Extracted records
※

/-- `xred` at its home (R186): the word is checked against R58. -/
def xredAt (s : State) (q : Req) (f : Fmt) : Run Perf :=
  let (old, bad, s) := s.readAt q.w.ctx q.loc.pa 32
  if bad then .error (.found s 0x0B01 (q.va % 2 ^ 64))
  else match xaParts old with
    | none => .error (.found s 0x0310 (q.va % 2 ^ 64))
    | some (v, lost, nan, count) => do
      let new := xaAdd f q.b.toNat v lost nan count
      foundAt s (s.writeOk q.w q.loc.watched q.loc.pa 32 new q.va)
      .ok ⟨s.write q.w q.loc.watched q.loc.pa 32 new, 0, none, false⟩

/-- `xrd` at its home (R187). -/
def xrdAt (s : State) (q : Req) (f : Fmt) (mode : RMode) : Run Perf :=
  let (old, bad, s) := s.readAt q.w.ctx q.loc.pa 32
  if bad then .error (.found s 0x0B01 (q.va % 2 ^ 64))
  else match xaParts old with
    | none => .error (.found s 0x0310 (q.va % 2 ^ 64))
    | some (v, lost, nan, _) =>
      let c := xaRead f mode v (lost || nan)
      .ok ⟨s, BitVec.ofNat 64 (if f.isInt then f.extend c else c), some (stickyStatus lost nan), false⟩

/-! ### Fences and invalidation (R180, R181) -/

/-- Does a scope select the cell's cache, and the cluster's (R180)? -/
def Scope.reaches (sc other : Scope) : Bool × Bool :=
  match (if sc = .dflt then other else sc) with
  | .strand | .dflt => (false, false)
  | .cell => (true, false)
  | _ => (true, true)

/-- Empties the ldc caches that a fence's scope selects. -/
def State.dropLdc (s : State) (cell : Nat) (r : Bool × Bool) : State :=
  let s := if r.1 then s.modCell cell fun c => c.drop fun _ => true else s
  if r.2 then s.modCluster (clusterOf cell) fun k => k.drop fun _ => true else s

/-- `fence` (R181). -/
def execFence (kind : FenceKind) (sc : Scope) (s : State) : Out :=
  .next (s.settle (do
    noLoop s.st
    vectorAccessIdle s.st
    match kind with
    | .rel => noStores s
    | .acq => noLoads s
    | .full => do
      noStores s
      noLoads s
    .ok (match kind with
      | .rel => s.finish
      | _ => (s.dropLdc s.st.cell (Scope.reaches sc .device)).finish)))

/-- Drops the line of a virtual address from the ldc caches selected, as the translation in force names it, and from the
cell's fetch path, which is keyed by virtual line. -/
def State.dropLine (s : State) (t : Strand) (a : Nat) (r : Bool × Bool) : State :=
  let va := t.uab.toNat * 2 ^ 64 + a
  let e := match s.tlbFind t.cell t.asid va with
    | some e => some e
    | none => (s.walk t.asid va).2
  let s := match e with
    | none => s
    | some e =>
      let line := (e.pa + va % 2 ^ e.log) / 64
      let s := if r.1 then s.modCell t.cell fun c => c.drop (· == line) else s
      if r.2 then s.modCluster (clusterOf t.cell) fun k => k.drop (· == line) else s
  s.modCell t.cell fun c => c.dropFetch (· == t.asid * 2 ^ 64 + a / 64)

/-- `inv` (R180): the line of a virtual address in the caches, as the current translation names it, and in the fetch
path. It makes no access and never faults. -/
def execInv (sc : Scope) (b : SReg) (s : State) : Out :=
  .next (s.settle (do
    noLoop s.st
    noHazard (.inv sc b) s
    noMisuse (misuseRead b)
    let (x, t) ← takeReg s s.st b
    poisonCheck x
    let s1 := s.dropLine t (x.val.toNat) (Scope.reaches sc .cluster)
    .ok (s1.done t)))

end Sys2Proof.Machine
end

※

Would you please work out how many lines of the data hold "some"? Reply with the number alone.

Response below
5